--- Task objective ---
Give every line from the entries that contains "ports".

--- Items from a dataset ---
theorem innerPass_represents (hA : Represents A X) (t : Byte) :
    Represents (Reference.loop 0 48 Reference.passStep (t, A)).2 (innerPass t X) := by
  intro i hi
  simp only [loop_passStep hA t le_rfl, if_pos hi]
  exact accumulator_succ t X hi

/-- R66, R68: the pseudocode's rounds carry the machine's accumulator and state. -/
theorem rounds_represents (hA : Represents A X) (n : Nat) :
    (Reference.loop 0 n Reference.roundStep (0x00, A)).1 = (rounds n X).t ∧
      Represents (Reference.loop 0 n Reference.roundStep (0x00, A)).2 (rounds n X).X := by
  induction n with
  | zero => exact ⟨rfl, hA⟩
  | succ n ih =>
    obtain ⟨ht, hX⟩ := ih
    rw [Reference.loop_succ (Nat.zero_le n), rounds_succ, permuteRound_t, permuteRound_X, ← ht]
    exact ⟨congrArg (· + BitVec.ofNat 8 n) (loop_passStep_accumulator hX _), innerPass_represents hX _⟩

/-- R63: PERMUTE computes what its pseudocode computes, whatever arrays hold its operands. -/
theorem permute_represents (hA : Represents A X) (hb : Represents b B) :
    Represents (Reference.permute A b) (permute X B) := by
  rw [Reference.permute_eq_loop, permute_eq_rounds, loadLanes]
  exact (rounds_represents (xorLane2_represents (loadLane1_represents hA hb)) 18).2

end

/-- Settles O11: the pseudocode on the operands' own bytes. -/
theorem permuteMeetsPseudocode : Obligations.PermuteMeetsPseudocode :=
  fun X B i => (permute_represents (bytesOf_represents X) (bytesOf_represents B) i i.isLt).symm

end Sys2Proof.Machine

/-! # The family 41_block_transform: CHECKSUM_UPDATE, byte by byte and against its pseudocode, and ABSORB -/

namespace Sys2Proof.Machine

/-! ## The checksum's carry -/

/-- R73: each new checksum byte takes its entry of `S` from the block's byte and the new byte before it, the first from the
carry. -/
theorem checksumBytes_getElem (L : Byte) (cs bs : List Byte) (j : Nat) (hc : j < cs.length) (hb : j < bs.length) :
    (checksumBytes L cs bs)[j]'(by rw [checksumBytes_length]; omega) =
      cs[j] ^^^
        S (bs[j] ^^^ (L :: checksumBytes L cs bs)[j]'(by rw [List.length_cons, checksumBytes_length]; omega)) := by
  induction cs generalizing L bs j with
  | nil => exact absurd hc (Nat.not_lt_zero j)
  | cons c cs ih =>
    cases bs with
    | nil => exact absurd hb (Nat.not_lt_zero j)
    | cons b bs =>
      cases j with
      | zero => rfl
      | succ j => exact ih (c ^^^ S (b ^^^ L)) bs j (Nat.lt_of_succ_lt_succ hc) (Nat.lt_of_succ_lt_succ hb)

/-- R74: the carry when `j` bytes of the checksum have been updated. -/
def carryAfter (C : Block) (L : Byte) (B : Block) (j : Nat) : Byte :=
  (L :: (checksumUpdate C L B).toList).getD j 0

@[simp] theorem carryAfter_zero (C : Block) (L : Byte) (B : Block) : carryAfter C L B 0 = L := rfl

/-- R74: the carry is set to the byte just updated. -/
theorem carryAfter_succ (C : Block) (L : Byte) (B : Block) {j : Nat} (h : j < 16) :
    carryAfter C L B (j + 1) = (checksumUpdate C L B)[j] := by
  simp [carryAfter, h]

theorem checksumUpdate_getElem (C : Block) (L : Byte) (B : Block) {j : Nat} (h : j < 16) :
    (checksumUpdate C L B)[j] = C[j] ^^^ S (B[j] ^^^ carryAfter C L B j) := by
  have hstep := checksumBytes_getElem L C.toList B.toList j (by simpa using h) (by simpa using h)
  rw [List.getElem_eq_getD 0 (l := L :: _)] at hstep
  exact hstep

@[simp] theorem blockTransform_C (B : Block) (x : Context) : (blockTransform B x).C = checksumUpdate x.C x.L B := rfl

/-- Settles O14, by the carry each byte reads. -/
theorem checksumCarryChain : Obligations.ChecksumCarryChain := by
  intro x B
  refine ⟨checksumUpdate_getElem x.C x.L B (by omega), fun j h => ?_, blockTransform_carry B x⟩
  simp only [blockTransform_C]
  rw [checksumUpdate_getElem _ _ _ (by omega), carryAfter_succ _ _ _ (by omega)]

end Sys2Proof.Machine

namespace Sys2Proof.Machine.Reference

/-- R73: one step of the pseudocode, on the checksum and the carry. -/
def checksumStep (B : Bytes) (q : Bytes × Byte) (j : Nat) : Bytes × Byte :=
  let C := write q.1 j (q.1 j ^^^ S (B j ^^^ q.2))
  (C, C j)

theorem checksumUpdate_eq_loop (C : Bytes) (L : Byte) (B : Bytes) :
    checksumUpdate C L B = loop 0 16 (checksumStep B) (C, L) := rfl

end Sys2Proof.Machine.Reference

namespace Sys2Proof.Machine

/-! ## CHECKSUM_UPDATE against its pseudocode -/

section
variable {A b : Reference.Bytes} {C B : Block}

/-- R73: `n` steps of the pseudocode leave the first `n` bytes updated, the others as they were, and the carry of `n`
steps. -/
theorem loop_checksumStep (hA : Represents A C) (hb : Represents b B) (L : Byte) {n : Nat} (hn : n ≤ 16) :
    Reference.loop 0 n (Reference.checksumStep b) (A, L) =
      (fun i => if i < n then carryAfter C L B (i + 1) else A i, carryAfter C L B n) := by
  induction n with
  | zero => simp
  | succ n ih =>
    have hstep : A n ^^^ S (b n ^^^ carryAfter C L B n) = carryAfter C L B (n + 1) := by
      rw [carryAfter_succ C L B hn, checksumUpdate_getElem C L B hn, hA n hn, hb n hn]
    rw [Reference.loop_succ (Nat.zero_le n), ih (Nat.le_of_succ_le hn)]
    simp only [Reference.checksumStep, lt_irrefl, if_false, hstep, Reference.write_same, Prod.mk.injEq, and_true]
    funext i
    by_cases hi : i = n
    · subst hi
      rw [Reference.write_same, if_pos (Nat.lt_succ_self i)]
    · rw [Reference.write_of_ne _ hi]
      exact if_congr (by omega) rfl rfl

/-- R73: CHECKSUM_UPDATE computes the checksum of its pseudocode, whatever arrays hold its operands. -/
theorem checksumUpdate_represents (hA : Represents A C) (hb : Represents b B) (L : Byte) :
    Represents (Reference.checksumUpdate A L b).1 (checksumUpdate C L B) := by
  intro i hi
  simp only [Reference.checksumUpdate_eq_loop, loop_checksumStep hA hb L le_rfl, if_pos hi]
  exact carryAfter_succ C L B hi

/-- R73, R74: the carry of the pseudocode is the last checksum byte. -/
theorem reference_checksumUpdate_carry (hA : Represents A C) (hb : Represents b B) (L : Byte) :
    (Reference.checksumUpdate A L b).2 = (checksumUpdate C L B)[15] := by
  rw [Reference.checksumUpdate_eq_loop, loop_checksumStep hA hb L le_rfl]
  exact carryAfter_succ C L B (by omega)

end

/-- R76: what the pseudocode of CHECKSUM_UPDATE and PERMUTE makes of a context and a block. -/
structure MeetsPseudocode (b : Reference.Bytes) (x y : Context) : Prop where
  C : ∀ j : Fin 16, y.C[j] = (Reference.checksumUpdate (bytesOf x.C) x.L b).1 j
  L : y.L = (Reference.checksumUpdate (bytesOf x.C) x.L b).2
  X : ∀ j : Fin 48, y.X[j] = Reference.permute (bytesOf x.X) b j

/-- R76: the block transform meets the pseudocode, whatever array holds the block. -/
theorem blockTransform_meetsPseudocode {b : Reference.Bytes} {B : Block} (hb : Represents b B) (x : Context) :
    MeetsPseudocode b x (blockTransform B x) where
  C j := (checksumUpdate_represents (bytesOf_represents x.C) hb x.L j j.isLt).symm
  L := (reference_checksumUpdate_carry (bytesOf_represents x.C) hb x.L).symm
  X j := (permute_represents (bytesOf_represents x.X) hb j j.isLt).symm

/-- Settles O13: the pseudocode on the operands' own bytes. -/
theorem checksumMeetsPseudocode : Obligations.ChecksumMeetsPseudocode := by
  intro x B
  have h := blockTransform_meetsPseudocode (bytesOf_represents B) x
  exact ⟨h.C, blockTransform_C B x, h.L⟩

/-! ## ABSORB -/

/-- R52: the block that ABSORB reads is the bytes on `din`. -/
theorem blockOfPort_represents (din : Port) : Represents (portByte din) (blockOfPort din) :=
  fun i h => (blockOfPort_getElem din i h).symm

/-- R76: ABSORB in phase OPEN transforms the block on `din`, and changes nothing but the context. -/
theorem exec_absorb_of_open {s : State} (h : s.phase = .OPEN) (din : Port) :
    exec (.absorb din) s = .next { s with ctx := blockTransform (blockOfPort din) s.ctx } := by
  rw [exec_eq_effect, effect, if_pos h]

/-- R76, R103: ABSORB in phase FINALIZED enters its fault. -/
theorem exec_absorb_of_finalized {s : State} (h : s.phase = .FINALIZED) (din : Port) :
    exec (.absorb din) s = .next (raiseFault .absorbAfterFinal 0x20 s) := by
  rw [exec_eq_effect, effect, if_neg (Phase.ne_open_iff.mpr h)]

/-- R51, R53: a word of INIT, ABSORB or READ with `ARG ≠ 0` is reserved. -/
theorem decode_illegal_of_arg_ne_zero {w : Byte} (ho : opc w = 0x1 ∨ opc w = 0x2 ∨ opc w = 0x4) (ha : arg w ≠ 0)
    (din : Port) : decode w din = .illegal .argNonzero := by
  rw [decode_eq_illegal_iff, Reserved.Covers]
  rw [Ne, arg_eq_zero_iff] at ha
  simp only [opc_eq_iff, BitVec.reduceToNat] at ho
  omega

/-- Settles O18, by the phase: the block transform meets the pseudocode in OPEN, and FINALIZED is a fault entry. -/
theorem absorbTransformsBlock : Obligations.AbsorbTransformsBlock := by
  refine ⟨fun din s h => ?_, fun din s h => exec_absorb_of_finalized h din,
    fun cmd din ho ha => decode_illegal_of_arg_ne_zero (.inr (.inl ho)) ha din⟩
  have hmeets := blockTransform_meetsPseudocode (blockOfPort_represents din) s.ctx
  exact ⟨_, exec_absorb_of_open h din, hmeets.C, hmeets.L, hmeets.X, h, rfl, rfl, rfl, rfl, rfl, rfl⟩

end Sys2Proof.Machine

/-! # The family 42_finalizer: PAD against its pseudocode, FINAL, READ, what reaches the ports, and HASH -/

namespace Sys2Proof.Machine.Reference

/-- A loop that writes at each index a value that depends on the index alone fills its range and leaves the rest. -/
theorem loop_fill {a b : Nat} (hab : a ≤ b) (f : Nat → Byte) (A : Bytes) (i : Nat) :
    loop a b (fun Y j => write Y j (f j)) A i = if a ≤ i ∧ i < b then f i else A i := by
  induction b, hab using Nat.le_induction with
  | base => simp [show ¬(a ≤ i ∧ i < a) by omega]
  | succ b hab ih =>
    rw [loop_succ hab]
    by_cases hi : i = b
    · subst hi
      rw [write_same, if_pos (by omega)]
    · rw [write_of_ne _ hi, ih]
      exact if_congr (by omega) rfl rfl

/-- R81: the pseudocode of PAD leaves the leftover bytes and then the pad length, whatever the buffer held. -/
theorem pad_apply (A P : Bytes) {n i : Nat} (hn : n ≤ 16) (hi : i < 16) :
    pad A P n i = if i < n then P i else BitVec.ofNat 8 (16 - n) := by
  rw [pad, loop_fill hn (fun _ => BitVec.ofNat 8 (16 - n)), loop_fill (Nat.zero_le n)]
  by_cases h : i < n
  · rw [if_neg (by omega), if_pos (by omega), if_pos h]
  · rw [if_pos (by omega), if_neg h]

end Sys2Proof.Machine.Reference

namespace Sys2Proof.Machine

/-! ## PAD -/

/-- R81, R84: the padded block, byte by byte. -/
theorem padBlock_getElem (n : BitVec 4) (din : Port) {i : Nat} (h : i < 16) :
    (padBlock n din)[i] = if i < n.toNat then portByte din i else BitVec.ofNat 8 (16 - n.toNat) := by
  rw [padBlock, leftoverCount_toNat, pad_getElem _ _ _ h]
  split
  · exact leftoverBytes_getD _ _ _ ‹_›
  · rfl

/-- R81: PAD computes what its pseudocode computes, from any contents of the buffer. -/
theorem padBlock_represents (A : Reference.Bytes) (n : BitVec 4) (din : Port) :
    Represents (Reference.pad A (portByte din) n.toNat) (padBlock n din) := by
  intro i hi
  rw [padBlock_getElem n din hi, Reference.pad_apply A _ n.isLt.le hi]

/-- Settles O15, by the padded block's bytes on both sides of `n`; the pseudocode leaves the same block. -/
theorem padFillsWithPadLength : Obligations.PadFillsWithPadLength := by
  intro n din i
  have hn : n.toNat < 16 := n.isLt
  refine ⟨fun h => ?_, fun h => ⟨?_, by omega, by omega⟩, fun A => (padBlock_represents A n din i i.isLt).symm⟩
  · exact (padBlock_getElem n din i.isLt).trans (if_pos h)
  · rw [Fin.getElem_fin, padBlock_getElem n din i.isLt, if_neg (by omega), BitVec.toNat_ofNat]
    omega

/-- R82: with no leftover byte the whole block is padding. -/
theorem padBlock_zero (din : Port) : padBlock 0 din = Vector.replicate 16 0x10 :=
  Vector.ext fun i h => by
    rw [padBlock_getElem 0 din h, if_neg (by simp), Vector.getElem_replicate]
    rfl

/-- R56, R81: the padded block of an issue that carries the `n` leftover bytes of a message. -/
theorem padBlock_portOfBytes (bytes : List Byte) {n : Nat} (h : n < 16) :
    padBlock (BitVec.ofNat 4 n) (portOfBytes bytes) = pad bytes n := by
  have hn : (BitVec.ofNat 4 n).toNat = n := (BitVec.toNat_ofNat n 4).trans (Nat.mod_eq_of_lt h)
  refine Vector.ext fun i hi => ?_
  rw [padBlock_getElem _ _ hi, hn, pad_getElem _ _ _ hi, portByte_portOfBytes bytes hi]

/-! ## FINAL -/

/-- R83: FINAL in phase OPEN finalizes the context with the padded block, and ends the phase. -/
theorem exec_final_of_open {s : State} (h : s.phase = .OPEN) (n : BitVec 4) (din : Port) :
    exec (.final n din) s = .next { s with ctx := finalize (padBlock n din) s.ctx, phase := .FINALIZED } := by
  rw [exec_eq_effect, effect, if_pos h]

/-- R83, R104: FINAL in phase FINALIZED enters its fault. -/
theorem exec_final_of_finalized {s : State} (h : s.phase = .FINALIZED) (n : BitVec 4) (din : Port) :
    exec (.final n din) s = .next (raiseFault .finalAfterFinal (Instr.final n din).word s) := by
  rw [exec_eq_effect, effect, if_neg (Phase.ne_open_iff.mpr h), Instr.word]

/-- R50, R51: FINAL's word as a number. -/
theorem final_word_toNat (n : BitVec 4) (din : Port) : (Instr.final n din).word.toNat = 0x30 + n.toNat := by
  have hopc := opc_toNat (Instr.final n din).word
  have harg := arg_toNat (Instr.final n din).word
  simp only [Instr.word, opc_append, arg_append, BitVec.reduceToNat] at hopc harg ⊢
  omega

/-- R83, R86: step 3 permutes what the pseudocode of step 2 left with the checksum that step 2 left. -/
theorem finalize_X_meetsPseudocode {b : Reference.Bytes} {B : Block} (hb : Represents b B) (x : Context) (j : Fin 48) :
    (finalize B x).X[j] =
      Reference.permute (Reference.permute (bytesOf x.X) b) (bytesOf (finalize B x).C) j :=
  (permute_represents (permute_represents (bytesOf_represents x.X) hb) (bytesOf_represents _) j j.isLt).symm

/-- Settles O19, by the phase: in OPEN each step meets its pseudocode on the padded block, and FINALIZED is a fault entry. -/
theorem finalPadsAbsorbsAndFolds : Obligations.FinalPadsAbsorbsAndFolds := by
  refine ⟨fun n din s h => ?_, fun n din s h => ⟨_, final_word_toNat n din, exec_final_of_finalized h n din⟩⟩
  have hpad := padBlock_represents (fun _ => 0) n din
  have hupdate := blockTransform_meetsPseudocode hpad s.ctx
  exact ⟨_, exec_final_of_open h n din, hupdate.C, hupdate.L, finalize_X_meetsPseudocode hpad s.ctx, rfl, rfl,
    rfl, rfl, rfl, rfl, rfl⟩

/-! ## READ, and what reaches the ports -/

/-- R89, R105: READ in phase OPEN enters its fault. -/
theorem exec_read_of_open {s : State} (h : s.phase = .OPEN) :
    exec .read s = .next (raiseFault .readBeforeFinal 0x40 s) := by
  rw [exec_eq_effect, effect, if_neg (Phase.ne_finalized_iff.mpr h)]

/-- R38, R89: byte `i` of the digest's port is byte `i` of lane 0. -/
theorem portByte_digest (X : MixState) {i : Nat} (h : i < 16) : portByte (portOfBlock (lane0 X)) i = X[i] := by
  rw [portByte_portOfBlock _ h, lane0_getElem X i h]

/-- Settles O21, by the phase: FINALIZED reads lane 0, and OPEN is a fault entry. -/
theorem readOutputsDigest : Obligations.ReadOutputsDigest := by
  refine ⟨fun s h => ?_, fun _ h => exec_read_of_open h,
    fun _ din ho ha => decode_illegal_of_arg_ne_zero (.inr (.inr ho)) ha din⟩
  refine ⟨_, exec_read_of_finalized h, fun i hi => ?_, rfl, h, rfl, rfl, rfl, rfl, by dsimp only⟩
  dsimp only
  exact portByte_digest s.ctx.X hi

--- Output of the task ---
/-! # The family 42_finalizer: PAD against its pseudocode, FINAL, READ, what reaches the ports, and HASH -/
/-! ## READ, and what reaches the ports -/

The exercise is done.